### What is required:
Which lines run from the line with "(none, s.dmaRead (s.stwPkt" through the line with "def State.walkFrom : Nat" in the entries below? Print them exactly, both ends included, and nothing more.

### Records for the task:
-- ==== Sys2Proof/Machine/Steward.lean ====
section
/-!
DEFINITION. Machine/Steward.lean: the Steward's queues, packets and dispatch (11_steward_commands.md R353-R387,
12_steward_resources.md R404-R407).
-/

namespace Sys2Proof.Machine

/-! ### Packets -/

/-- The opcodes of R363. -/
def stwOpcodes : List Nat :=
  [0x00, 0x01, 0x02, 0x03, 0x04, 0x05, 0x06, 0x07, 0x08, 0x10, 0x11, 0x12, 0x18, 0x19, 0x20, 0x21, 0x22, 0x23, 0x24, 0x25, 0x26,
   0x28, 0x29, 0x2A, 0x30, 0x31, 0x32, 0x33, 0x34]

/-- The opcodes that run on a firmware core (R363). -/
def stwFirmware : List Nat := [0x18, 0x19, 0x24, 0x25, 0x26, 0x28, 0x29, 0x2A, 0x30, 0x32, 0x33, 0x34]

/-- Whether the bytes of PARAM outside the listed ranges (first byte, length) are 0. -/
def paramZero (pkt : List Byte) (used : List (Nat × Nat)) : Bool :=
  (List.range 40).all (fun k => used.any (fun u => u.1 ≤ 24 + k && 24 + k < u.1 + u.2) || pktField pkt (24 + k) 1 = 0)

/-- A parameter of an item. -/
def Item.prm (i : Item) (lo n : Nat) : Nat := pktField i.pkt lo n

/-- Whether an item of `tenant` may name queue `tq` in CANCEL or ITEM_QUERY (R366). -/
def State.mayName (s : State) (tenant tq : Nat) : Bool :=
  tenant = 0 || (tq < 1024 && s.rd STW_QCFG_TENANT tq = tenant)

/-- Check 7 of R360: the parameters of each opcode (R363); floor-plan mode names physical units (18_bringup.md R598). -/
def State.paramOk (s : State) (i : Item) : Bool :=
  let f := i.prm
  let top (a b : Nat) : Nat := if s.roll.floorplan then b else a
  let z := paramZero i.pkt
  match i.opc with
  | 0x00 => z []
  | 0x01 => (f 24 1 ≤ top 63 67 || f 24 1 = 0xFF) && f 25 1 < 32 && f 25 1 % 8 ≤ 4 && z [(24, 2), (28, 28)]
  | 0x02 => f 24 1 ≤ top 63 67 && z [(24, 1)]
  | 0x03 => f 24 1 ≤ top 63 67 && z [(24, 1)]
  | 0x04 => (f 24 1 ≤ top 31 33 || f 24 1 = 0xFE || f 24 1 = 0xFF) && f 25 1 < 8 && z [(24, 2), (28, 12)]
  | 0x05 => (f 24 1 ≤ top 15 16 || f 24 1 = 0xFF) && z [(24, 1), (32, 8)]
  | 0x06 => f 24 1 ≤ 7 && f 25 1 < 16 && z [(24, 2), (32, 16)]
  | 0x07 => decide (1 ≤ f 32 1 ∧ f 32 1 ≤ 24 ∧ f 33 1 ≤ 1) && f 24 8 / 128 = (f 24 8 + f 32 1 - 1) / 128 && z [(24, 10), (40, 24)]
  | 0x08 => f 24 1 ≤ 1 && z [(24, 1)]
  | 0x10 => f 24 2 < 4096 && f 26 1 ≤ 1 && z [(24, 3), (28, 4)]
  | 0x11 => f 24 2 < 4096 && f 38 2 = 0 && z [(24, 2), (32, 12)]
  | 0x12 => f 24 2 < 4096 && f 38 2 = 0 && z [(24, 2), (32, 8)]
  | 0x18 => (f 24 2 < 1024 || f 24 2 = 0xFFFF) && s.mayName i.tenant (f 24 2) && z [(24, 2), (28, 4)]
  | 0x19 => (f 24 2 < 1024 || f 24 2 = 0xFFFF) && s.mayName i.tenant (f 24 2) && z [(24, 2), (28, 4)]
  | 0x20 => f 24 1 ≤ 1 && f 26 2 < 32 && z [(24, 4)]
  | 0x21 => z [(24, 8)]
  | 0x22 => z [(24, 8)]
  | 0x23 => z [(24, 8)]
  | 0x24 => f 24 8 % 65536 = 0 && f 36 1 ≤ 1 && z [(24, 13), (40, 8)]
  | 0x25 => f 24 8 % 65536 = 0 && f 36 1 ≤ 4 && z [(24, 13)]
  | 0x26 => f 32 8 % 256 = 0 && z [(24, 24)]
  | 0x28 => z [(24, 8)]
  | 0x29 => z [(24, 12)]
  | 0x2A => z [(24, 8)]
  | 0x30 => z [(24, 8)]
  | 0x31 => z [(24, 16)]
  | 0x32 => z [(24, 4)]
  | 0x33 => z [(24, 8)]
  | 0x34 => f 24 1 ≤ 1 && z [(24, 1)]
  | _ => false

/-- SEAL_POLICY (17_security.md R582), and the opcodes that a sealed tenant's queues accept (R570). -/
def stSealPolicy : Nat := 0xFB
def sealedOpcodes : List Nat :=
  [0x00, 0x08, 0x18, 0x19, 0x10, 0x11, 0x12, 0x20, 0x21, 0x02, 0x03, 0x30, 0x31, 0x32, 0x33, 0x34, 0x28, 0x29, 0x2A]

/-- The checks of R360 in order: the code of the first that fails, with whether the item's SIGNAL acts. `fq` is the queue number
that its packet must name. -/
def State.checkPacket (s : State) (i : Item) (fq : Nat) : Option (Nat × Bool) :=
  let f := i.prm
  if f 2 2 ≠ fq then some (stQidMismatch, false)
  else if !stwOpcodes.contains i.opc then some (stBadOpcode, false)
  else if s.stw.items.any (fun x => x.is i.q i.id) then some (stItemDup, false)
  else if f 1 1 ≥ 32 || f 8 1 ≥ 8 || f 9 1 ≠ 0 || f 12 2 ≥ 4096 || f 14 2 ≥ 4096 || f 22 2 ≠ 0 then some (stParamInvalid, false)
  else if i.q < 1024 && !Nat.testBit (s.rd STW_QCFG_CLASSES i.q) i.cls then some (stParamInvalid, true)
  else if s.stw.retired && !([0x00, 0x08, 0x18, 0x19, 0x26].contains i.opc) then some (stStackLost, true)
  else if i.tenant ≠ 0 && i.opc = 0x26 then some (stPrivileged, true)
  else if s.sealedTenant i.tenant && !sealedOpcodes.contains i.opc then some (stSealPolicy, true)
  else if !s.paramOk i then some (stParamInvalid, true)
  else none

/-- The deadline stamp of an item's requests (R362, 01_architecture.md R27). -/
def State.due (s : State) (i : Item) : Nat :=
  if i.prm 10 2 = 0 then (s.time / 64 + 0x7FFF) % 65536 else i.deadline

/-- An item becomes one (R369), or gets its fate from the checks. -/
def State.takeIn (s : State) (q slot tenant asid : Nat) (pkt : List Byte) : State :=
  let d := pktField pkt 10 2
  let i : Item := { q := q, slot := slot, id := pktField pkt 4 4, pkt := pkt, tenant := tenant, asid := asid
                    deadline := (s.time / 64 + min d 0x7FFF) % 65536, order := s.stw.nextOrder }
  let s1 : State := { s with stw := { s.stw with nextOrder := s.stw.nextOrder + 1 } }
  match s1.checkPacket i q with
  | some (st, sig) => s1.fixFate i fateFailed st 0 sig
  | none => ({ s1 with stw := { s1.stw with items := s1.stw.items ++ [i] } } : State).ltrActive

/-! ### Requests of the Steward engine -/

/-- The header of an item's requests: their stream is the item's own. -/
def State.stwPkt (s : State) (i : Item) : Pkt :=
  { src := 0x190, tenant := i.tenant, cls := i.cls, deadline := s.due i, stream := i.order + 1 }

/-- Whether all of an item's requests are answered. -/
def State.itemIdle (s : State) (i : Item) : Bool := s.streamIdle 0x190 (i.order + 1)

/-- Change the item of an order. -/
def State.updOrder (s : State) (o : Nat) (f : Item → Item) : State :=
  { s with stw := { s.stw with items := s.stw.items.map (fun i => if i.order = o then f i else i) } }

/-- An item's data range: whether it has come, else its reads are issued once. The item's `phase` counts the ranges asked for. -/
def State.need (s : State) (i : Item) (host : Bool) (addr n : Nat) : Option (List Byte) × State :=
  if gotAll i.got host addr n then (some (gotBytes i.got host addr n), s)
  else if s.itemIdle i && i.fails.isEmpty then
    (none, s.dmaRead (s.stwPkt i) host addr n)
  else (none, s)

/-- The outcome of a translation by the Steward: it waits for a line, denied by the context, no leaf (the kind and level of
10_data_movers.md R340), or the leaf with its address and level. -/
inductive StwXlt where
  | wait
  | denied
  | fault (kind level : Nat)
  | leaf (addr level e : Nat)
  deriving DecidableEq, Repr

/-- A walk by the Steward (10_data_movers.md R333). -/
def State.walkFrom : Nat → State → Nat → Nat → Nat → StwXlt × State
  | 0, s, _, level, _ => (.fault 2 level, s)
  | n + 1, s, va, level, table =>
    let a := table + 8 * levelIndex level va
    match s.snoopRead 0x190 a 8 with
    | (.wait, t) => (.wait, t)
    | (.none, t) => (.fault 3 level, t)
    | (.data b bad, t) =>
      let e := leNat b
      if bad then (.fault 3 level, t)
      else if e % 2 = 0 then (.fault 0 level, t)
      else if pteMalformed level e then (.fault 2 level, t)
      else if pteLeaf e then (.leaf a level e, t)
      else State.walkFrom n t va (level + 1) (e / 256 % 2 ^ 40 * 256)

/-- Translate a VA for the Steward (10_data_movers.md R332-R334). -/
def State.stwWalk (s : State) (asid tenant va : Nat) : StwXlt × State :=
  if !s.flag MOV_XLT_CTX_ENABLE then (.denied, s)
  else match s.ctxOf 0x190 asid with
    | (.entry v root tn, t) => if !v || tn ≠ tenant then (.denied, t) else t.walkFrom 4 (va % 2 ^ 48) 0 root
    | (.bad, t) => (.fault 3 0, t)
    | (.wait, t) => (.wait, t)

/-- The place that a leaf gives a VA: host memory or not, and the address. -/
def State.leafPlace (s : State) (level e va : Nat) : Bool × Nat :=
  let n := levelBits level
  s.target { asid := 0, base := va / 2 ^ n * 2 ^ n, bits := n, pte := e } va

/-! ### Units (R365, R407) -/

/-- What the Steward finds for an item's unit: a unit, nothing yet, or a code that ends the item. -/
inductive Pick where
  | unit (u : Nat)
  | wait
  | fail (status : Nat)
  deriving DecidableEq, Repr

/-- Whether a live firmware update keeps work from a unit (19_faults_resets.md R625). -/
def State.updating (s : State) (u : Nat) : Bool :=
  match s.rve.fw with
  | some f => f.cur.isSome && f.cur = s.physOf u
  | none => false

/-- The firmware cores that may take an F-opcode (R363, 18_bringup.md R606, 19_faults_resets.md R625): those that run, but the one that
is being updated. -/
def State.cores (s : State) : Nat :=
  ((List.range 4).filter (fun c => Nat.testBit (s.rd STW_STAT_FW_UP) c && !s.updating (0x191 + c) && !s.rve.halted.contains (0x191 + c))).length

/-- Whether a logical unit is OPEN. -/
def State.unitOpen (s : State) (u : Nat) : Bool :=
  match s.physOf u with
  | some p => decide (s.agentState p = domOpen) && !s.stw.heldUnits.contains u && !s.updating u
  | none => false

/-- The work that a logical unit has accepted: 2 for a tile that takes nothing more. -/
def State.unitLoad (s : State) (i : Item) (u : Nat) : Nat :=
  match s.physOf u with
  | none => 0
  | some p =>
    match kindOf p with
    | .tile =>
      let x := s.tile (p - 0x200)
      if x.claim.isSome || x.park.isSome then 2 else x.launches.length + (if x.run.isSome then 1 else 0)
    | .mover => ((List.range 8).map (fun k => (s.movQ (p - 0x250) k).length)).foldl (· + ·) 0 +
        (if 64 ≤ (s.movQ (p - 0x250) (i.prm 25 1 % 8)).length then 1000 else 0)
    | .mill => (s.mill.items.filter (fun m => m.lead = p - 0x280)).length
    | _ => 0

### Written answer:
    (none, s.dmaRead (s.stwPkt i) host addr n)
  else (none, s)

/-- The outcome of a translation by the Steward: it waits for a line, denied by the context, no leaf (the kind and level of
10_data_movers.md R340), or the leaf with its address and level. -/
inductive StwXlt where
  | wait
  | denied
  | fault (kind level : Nat)
  | leaf (addr level e : Nat)
  deriving DecidableEq, Repr

/-- A walk by the Steward (10_data_movers.md R333). -/
def State.walkFrom : Nat → State → Nat → Nat → Nat → StwXlt × State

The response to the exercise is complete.